For the Liberals, as Jacques Duchesneau recently noted, this has meant taking in the lion’s share of political donations from  individuals in the construction industry—the very industry that stands to benefit from the province’s plan to spend $37.7 billion on the “modernization, repair and preservation of public infrastructures.” Meanwhile, the PQ’s modus operandi is simply to demand more and more powers from the federal government, and it doesn’t really matter if it says yes or no. “I don’t see how we can lose,” PQ MNA Bernard Drainville told the Globe’s Dan Leblanc this week. “Quebec wins, it becomes stronger. If Quebec is rebuffed, the demonstration is made that there is a limit to our ability to progress in this country.”

The other side of Drainville’s pithy scorched earth equation, of course, is that it simply refuses to catch fire. Simply put, PQ leader Pauline Marois hasn’t benefitted from Jean Charest’s perpetual unpopularity. Indeed, Charest has a five-point lead over Marois in a recent Léger Marketing poll. Today’s Léger poll marks one of the few times that the PQ has overtaken the Liberals, and it’s a two-point lead that is close to if not within the margin of error.

At least part of Marois’s uphill battle is due to Charest’s economic leadership; no less an authority than presumptive PQ candidate Jean-François Lisée has said Quebec under Charest has weathered the economic crisis better than the rest of Canada. (I’d link to this, but L’Actualité has killed off his blog.) It might also have to do with Marois’s own waffling on issues such as tuition fee hike (once upon a time she was for the hike before wholeheartedly taking up the student cause earlier this year, only to drop-it-like-it’s-hot in mid-June) and general inability to connect with the electorate. It might also be common sense. I suspect that many Quebecers who might otherwise vote PQ will take a look at the party’s game plan and think that maybe perpetual, willful confrontation with the federal government in the midst of a teetering economy isn’t such a boffo idea.

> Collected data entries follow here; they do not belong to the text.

-- ==== Sys2Proof/Machine/Dma.lean ====
section
/-!
DEFINITION. The DMA engine (06_control_isa R214, R215): its instructions, the start of a transfer, and its completion.
-/
namespace Sys2Proof.Machine

/-- R214, R215: the checks at issue and the entry of a transfer. kind: 0 copy, 1 fill, 2 gather, 3 scatter. -/
def State.issueDma (s : State) (p : Nat) (w0 w1 : Word) (kind : Nat) : State :=
  let c := (s.arr p).ctrl
  let rD := bitsOf w0.toNat 24 21
  let rS := bitsOf w0.toNat 20 17
  let rX := bitsOf w0.toNat 16 13
  let check (d : Desc) (r : Nat) : List IssueCheck :=
    [failIf d.fmt.isNone 0x82 1 r, (match d.fault with | some n => some (0x88, n, r, if n = 4 then d.table else 0) | none => none)]
  let op : DmaOp :=
    { kind := kind, dD := c.dget rD, dS := c.dget rS, dX := c.dget rX, value := BitVec.ofNat 64 (c.sget (bitsOf w0.toNat 12 8))
      sigEn := w1.toNat.testBit 6, ctr := bitsOf w1.toNat 5 0, inc := BitVec.ofNat 16 (bitsOf w1.toNat 22 7) }
  s.checked p w0 w1
    ([failIf (decide (bitsOf w1.toNat 31 23 ≠ 0)) 0x80 3 0xFF] ++ check (descOf op.dD) rD ++
      (if kind = 1 then [] else check (descOf op.dS) rS) ++ (if 2 ≤ kind then check (descOf op.dX) rX else []))
    (fun s => s.enqueue p 2 w0 w1 8 0 true (.dma op))

/-- dma, kind copy. -/
def execDmaCopy (p : ArrayId) (w0 w1 : Word) (s : State) : Out :=
  .next (ctrlGate p w0 (some w1) ctrlKnown 0xFC0000E0 0xF0000000 0x00000000 0x0201FF1F s (fun s => s.issueDma p.val w0 w1 0))

/-- dma, kind fill. -/
def execDmaFill (p : ArrayId) (w0 w1 : Word) (s : State) : Out :=
  .next (ctrlGate p w0 (some w1) ctrlKnown 0xFC0000E0 0xF0000020 0x00000000 0x021FE01F s (fun s => s.issueDma p.val w0 w1 1))

/-- dma, kind gather. -/
def execDmaGather (p : ArrayId) (w0 w1 : Word) (s : State) : Out :=
  .next (ctrlGate p w0 (some w1) ctrlKnown 0xFC0000E0 0xF0000040 0x00000000 0x02001F1F s (fun s => s.issueDma p.val w0 w1 2))

/-- dma, kind scatter. -/
def execDmaScatter (p : ArrayId) (w0 w1 : Word) (s : State) : Out :=
  .next (ctrlGate p w0 (some w1) ctrlKnown 0xFC0000E0 0xF0000060 0x00000000 0x02001F1F s (fun s => s.issueDma p.val w0 w1 3))

/-- R214: where an element of an endpoint lies, in either layout. -/
def Desc.dmaLoc (d : Desc) (ix : List Nat) : ElemLoc :=
  if d.layout = 1 then statLoc d.base (fmtOr d.code) (nth 0 ix 1) (nth 0 ix 0) else d.loc (fmtOr d.code) ix

/-- Every byte range of an endpoint. -/
def Desc.dmaRanges (d : Desc) : List (Nat × Nat) := (indices d.ext).flatMap (fun ix => (d.dmaLoc ix).ranges)

/-- R200: whether the extents of an endpoint are those that its layout takes. -/
def Desc.layoutFits (d : Desc) : Bool := d.layout != 1 || (flatDims d && blockDims d)

/-- R214, R215, R200: the execution fault of a transfer found at its start: 2 extents, 3 formats. -/
def DmaOp.startFault (o : DmaOp) : Option Nat :=
  let d := descOf o.dD
  let x := descOf o.dS
  let i := descOf o.dX
  if !d.layoutFits || (o.kind != 1 && !x.layoutFits) || (decide (2 ≤ o.kind) && !i.layoutFits) then some 2
  else match o.kind with
  | 0 => if d.code ≠ x.code then some 3 else if d.ext ≠ x.ext then some 2 else none
  | 1 => none
  | k =>
    let want := if k = 2 then d.extOf 1 else x.extOf 1
    if d.code ≠ x.code ∨ i.code ≠ 0x10 then some 3
    else if d.extOf 0 ≠ x.extOf 0 ∨ d.ext.drop 2 ≠ x.ext.drop 2 ∨ i.extOf 0 ≠ want then some 2
    else none

/-- The byte ranges a transfer reads. -/
def DmaOp.reads (o : DmaOp) : List (Nat × Nat) :=
  (if o.kind = 1 then [] else (descOf o.dS).dmaRanges) ++ (if 2 ≤ o.kind then (descOf o.dX).dmaRanges else [])

/-- R271, R214: whether an element is poisoned, in memory or as a window returned it. -/
def State.dmaBad (s : State) (acc : Accessor) (l : ElemLoc) : Bool :=
  (s.physRanges acc l.ranges).any (fun r =>
    match s.place r.1 with
    | .aperture .. => s.badIn (acc.ctx * 2 ^ 48 + r.1) r.2
    | _ => s.badIn r.1 r.2)

/-- R200: the positions of the final MX blocks beyond the extent along the block axis, for the elements of a tensor that are written: they are
written as zero. -/
def Desc.padding (d : Desc) (ixs : List (List Nat)) : List (List Nat) :=
  let a := d.mxAxis
  let e := d.extOf a
  if d.layout = 1 ∨ !fmtMx (fmtOr d.code) ∨ e % 32 = 0 then []
  else ((ixs.filter (fun ix => nth 0 ix a / 32 == e / 32)).flatMap (fun ix =>
    (List.range (32 - e % 32)).map (fun k => setNth 0 ix a (e + k)))).eraseDups

/-- Elements to be written at indices of a destination, with their codes, scales and poison, and the zeros beyond them, as writes. -/
def State.dmaElems (s : State) (acc : Accessor) (d : Desc) (es : List (List Nat × Nat × Nat × Bool)) (scales : Bool) : List ChainWrite :=
  let loc (ix : List Nat) : ElemLoc := if scales then d.dmaLoc ix else { d.dmaLoc ix with scale := none }
  let zeros := (d.padding (es.map Prod.fst)).map (fun ix => ({ d.dmaLoc ix with scale := none }, 0, 0))
  runWrites (s.mergeElems acc (es.map (fun e => (loc e.1, e.2.1, e.2.2.1)) ++ zeros)) ((es.filter (fun e => e.2.2.2)).flatMap (fun e => (loc e.1).ranges))

/-- Lines along dimension 0 as writes: the elements of the source lines, bit for bit. ts: the other indices of each line, at the destination
and at the source. -/
def State.dmaLines (s : State) (acc : Accessor) (d x : Desc) (ts : List (List Nat × List Nat)) : List ChainWrite :=
  s.dmaElems acc d (ts.flatMap (fun t => (List.range (d.extOf 0)).map (fun i =>
    let c := s.peekElem acc (x.dmaLoc (i :: t.2))
    (i :: t.1, c.1, c.2, s.dmaBad acc (x.dmaLoc (i :: t.2)))))) true

/-- R214: fill: every element takes the low bits of the value; scales keep their contents. -/
def State.dmaFill (s : State) (acc : Accessor) (d : Desc) (v : Nat) : List ChainWrite :=
  s.dmaElems acc d ((indices d.ext).map (fun ix => (ix, v, 0, false))) false

/-- R215: the index of row j. -/
def State.dmaIndex (s : State) (acc : Accessor) (o : DmaOp) (j : Nat) : Nat := (s.peekElem acc ((descOf o.dX).dmaLoc [j, 0, 0, 0, 0])).1

/-- R215: the rows that a gather or scatter moves, as (j, X[j]), and the first row whose index is out of range. -/
def State.dmaRows (s : State) (acc : Accessor) (o : DmaOp) : List (Nat × Nat) × Option Nat :=
  let d := descOf o.dD
  let x := descOf o.dS
  let n := if o.kind = 2 then d.extOf 1 else x.extOf 1
  let bound := if o.kind = 2 then x.extOf 1 else d.extOf 1
  (List.range n).foldl (fun (r : List (Nat × Nat) × Option Nat) j =>
    if r.2.isSome then r
    else
      let i := s.dmaIndex acc o j
      if i = 0xFFFFFFFF then r
      else if bound ≤ i then (r.1, some j)
      else (r.1 ++ [(j, i)], none)) ([], none)

/-- R215: of rows that name one index, the one with the highest j. -/
def lastRows : List (Nat × Nat) → List (Nat × Nat)
  | [] => []
  | x :: t => if t.any (fun y => y.2 == x.2) then lastRows t else x :: lastRows t

/-- The writes of moved rows. -/
def State.dmaMoves (s : State) (acc : Accessor) (o : DmaOp) (rows : List (Nat × Nat)) : List ChainWrite :=
  let d := descOf o.dD
  s.dmaLines acc d (descOf o.dS) (rows.flatMap (fun r => (indices (d.ext.drop 2)).map (fun t =>
    if o.kind = 2 then (r.1 :: t, r.2 :: t) else (r.2 :: t, r.1 :: t))))

/-- The writes of a transfer, and the row whose index was out of range (R215). Where elements of the destination overlap, each shared
byte takes one value (R201); a row that a scatter names more than once takes the highest j. -/
def State.dmaWrites (s : State) (acc : Accessor) (o : DmaOp) : List ChainWrite × Option Nat :=
  let d := descOf o.dD
  match o.kind with
  | 0 => (s.dmaLines acc d (descOf o.dS) ((indices (d.ext.drop 1)).map (fun t => (t, t))), none)
  | 1 => (s.dmaFill acc d o.value.toNat, none)
  | 2 =>
    let r := s.dmaRows acc o
    (s.dmaMoves acc o r.1, r.2)
  | _ =>
    let r := s.dmaRows acc o
    (s.dmaMoves acc o (lastRows r.1), r.2)

/-- R104: whether a transfer is a local copy: between regions of the array's own edge store. -/
def State.localCopy (s : State) (p : Nat) (ctx : Nat) (o : DmaOp) : Bool :=
  o.kind == 0 && s.ownEdge p (s.physRanges (s.unitAcc p ctx .read) o.reads)
    && s.ownEdge p (s.physRanges (s.unitAcc p ctx .write) (descOf o.dD).dmaRanges)

/-- R104: whether a transfer must wait for a commit: a local copy only for outputs of other arrays or contexts, any other transfer for
any uncommitted output that it reads. -/
def State.dmaWaits (s : State) (p ctx : Nat) (o : DmaOp) : Bool :=
  let ph := s.physRanges (s.unitAcc p ctx .read) o.reads
  if s.localCopy p ctx o then s.foreignUncommitted p ctx ph else ph.any (fun r => s.uncommittedHit r.1 r.2)

/-- R214: a transfer starts: formats and extents are checked, and reads through windows are sent. -/
def State.dmaBegin (s : State) (p : Nat) (e : QEntry) (o : DmaOp) : State :=
  let a := s.arr p
  let ctx := a.ctrl.ctx
  let acc := s.unitAcc p ctx .read
  let pop := s.modArr p (fun a => { a with dq := a.dq.drop 1 })
  match o.startFault with
  | some n => pop.entryFault p e 0x89 n (bitsOf e.w0.toNat 24 21) 0
  | none => match s.firstFault acc o.reads with
    | some (v, t) => s.stallTr ctx 7 p v .read t
    | none => match s.firstFault (s.unitAcc p ctx .write) ((descOf o.dD).dmaRanges) with
      | some (v, t) => s.stallTr ctx 7 p v .write t
      | none =>
        let ph := s.physRanges acc o.reads
        if s.dmaWaits p ctx o then s
        else
          let s := (pop.lateCheck p e).modArr p (fun a => { a with dmas := a.dmas ++ [e] })
          ph.foldl (fun s r => match s.place r.1 with
            | .aperture .. => s.sendWindows p e.seq ctx 0 r.1 false [] false r.2
            | _ => s) s

/-- R214: the transfer at the head of the DMA queue starts, with at most 8 in progress. -/
def execDmaStart (p : ArrayId) (s : State) : Out :=
  .next (
    let a := s.arr p.val
    if !a.runs || s.stopping p.val || decide (8 ≤ a.dmas.length) || s.unitStalled p.val 7 then s
    else match a.dq with
      | e :: _ => (match e.op with
        | .dma o => if e.launch.isSome then s else s.dmaBegin p.val e o
        | _ => s)
      | [] => s)

/-- A transfer ends: it leaves the list and, without an error, signals its counter. -/
def State.dmaEnd (s : State) (p : Nat) (e : QEntry) (o : DmaOp) : State :=
  let err := s.fab.errs.contains (p, e.seq)
  let s := s.modArr p (fun a => { a with dmas := a.dmas.filter (fun x => x.seq != e.seq), dmaSent := a.dmaSent.filter (fun x => x != e.seq) })
  let s := { s with fab := { s.fab with errs := s.fab.errs.filter (fun x => x != (p, e.seq)) } }
  let s := if o.sigEn && !err then s.addCtrl p o.ctr (toSigned 16 o.inc.toNat) (sigSrc 3 false ((s.logOf p).getD 0 * 65536)) else s
  s.settleFault p

/-- R187: a DMA write into a region that an unattached running chain of the context may be reading: the chain may have read the bytes before
it. -/
def State.raceNote (s : State) (ctx : Nat) (acc : Accessor) (w : ChainWrite) : State :=
  let old := (List.range w.data.length).map (fun k => (w.va + k, nth 0#8 (s.peek acc (w.va + k) 1) 0))
  (List.range 18).foldl (fun s p =>
    match (s.arr p).vec.running with
    | some r =>
      if r.ctx = ctx ∧ r.attached.isNone then
        s.modArr p (fun a => { a with vec := { a.vec with races := a.vec.races ++ old.filter (fun x => !a.vec.races.any (fun y => y.1 == x.1)) } })
      else s
    | none => s) s

/-- R214, R243: the writes of a transfer, up to the first that a held range refuses; then an index fault. -/
def State.dmaPerform (s : State) (p : Nat) (e : QEntry) (o : DmaOp) : State :=
  let ctx := (s.arr p).ctrl.ctx
  let acc := s.unitAcc p ctx .read
  let accW := s.unitAcc p ctx .write
  let s := s.readRanges (some ctx) (s.physRanges acc o.reads)
  let (ws, bad) := s.dmaWrites acc o
  let s := s.drawn
  let refused (w : ChainWrite) : Bool := (s.physRanges accW [(w.va, w.data.length)]).any (fun r => s.heldHit r.1 r.2)
  let ok := ws.takeWhile (fun w => !refused w)
  let s := ok.foldl (fun s w => (s.raceNote ctx acc w).writeVaB p 7 e.seq ctx w.va w.data w.bad) s
  let s := s.modArr p (fun a => { a with dmaSent := a.dmaSent ++ [e.seq] })
  match ws.drop ok.length with
  | w :: _ =>
    let pa := ((s.physRanges accW [(w.va, w.data.length)]).headD (0, 0)).1
    let s := { s with fab := { s.fab with errs := s.fab.errs ++ [(p, e.seq)] } }
    s.heldRefuse ctx 7 p w.va pa
  | [] =>
    match bad with
    | some j =>
      let s := { s with fab := { s.fab with errs := s.fab.errs ++ [(p, e.seq)] } }
      s.entryFault p e 0x89 1 (bitsOf e.w0.toNat 16 13) ((descOf o.dX).dmaLoc [j, 0, 0, 0, 0]).addr
    | none => s

/-- R214, R307: transfer n in progress completes, during a Flint halt as well: when its reads have arrived its writes are performed, and when every write has been
acknowledged it signals. -/
def execDmaComplete (p : ArrayId) (n : Nat) (s : State) : Out :=
  .next (
    let a := s.arr p.val
    match a.dmas[n]? with
    | none => s
    | some e => (match e.op with
      | .dma o =>
        if a.gated || a.brake || s.unitStalled p.val 7 || !(s.windowsOf p.val e.seq).isEmpty then s
        else if a.dmaSent.contains e.seq then (s.dmaEnd p.val e o).advanceQ p.val
        else
          let ctx := a.ctrl.ctx
          (match s.firstFault (s.unitAcc p.val ctx .read) o.reads with
          | some (v, t) => s.stallTr ctx 7 p.val v .read t
          | none => (match s.firstFault (s.unitAcc p.val ctx .write) ((descOf o.dD).dmaRanges) with
            | some (v, t) => s.stallTr ctx 7 p.val v .write t
            | none =>
              let s := s.dmaPerform p.val e o
              if (s.windowsOf p.val e.seq).isEmpty then (s.dmaEnd p.val e o).advanceQ p.val else s))
      | _ => s))

end Sys2Proof.Machine
end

Ah, you say. But what of François Legault of the upstart Coalition Avenir Québec? Legault, after all, was meant to put an end to the federalist/sovereignist equation by putting aside the national question for at least 10 years and concentrate instead on economic and education matters. According to today’s Léger poll, the CAQ best incarnates change in Quebec politics—a full 13 points ahead of the PQ. He was to recruit candidates from both camps to work together to pull Quebec out of its debt-induced misery.  It’s a nice idea, and it may well work in the future, but already Charest has painted Legault, a former PQ minister, as a crypto-sovereignist whose allegiances to the handful of federalists in his corner are shaky at best. In truth, it doesn’t really matter whether he is or he isn’t a sovereignist; it’s enough that Jean Charest has probably sowed sufficient doubt within the restive ranks of Quebec’s federalist voters to ensure they don’t stray from the Liberal Party’s enduring embrace.

The election of Sept. 4 will be less of a cleansing democratic exercise than yet another plodding battle between entrenched camps. Jean Charest has shoehorned the election date between the apathy-inducing hangover that is Labour Day weekend and the restart of the Charbonneau Commission into Quebec’s construction industry on Sept. 17—all the better to pre-empt any embarrassing headlines about the Liberal Party. He’ll use the student protesters who will undoubtedly follow him as props to remind everyone what they can expect if the PQ is elected. Those student protesters, who would rather be righteous than winning, will be more than happy to oblige. If Charest wins, it’ll be another five years of status quo; if the PQ wins, they’ll be more change than at least half the province ever wanted. Let the good times roll.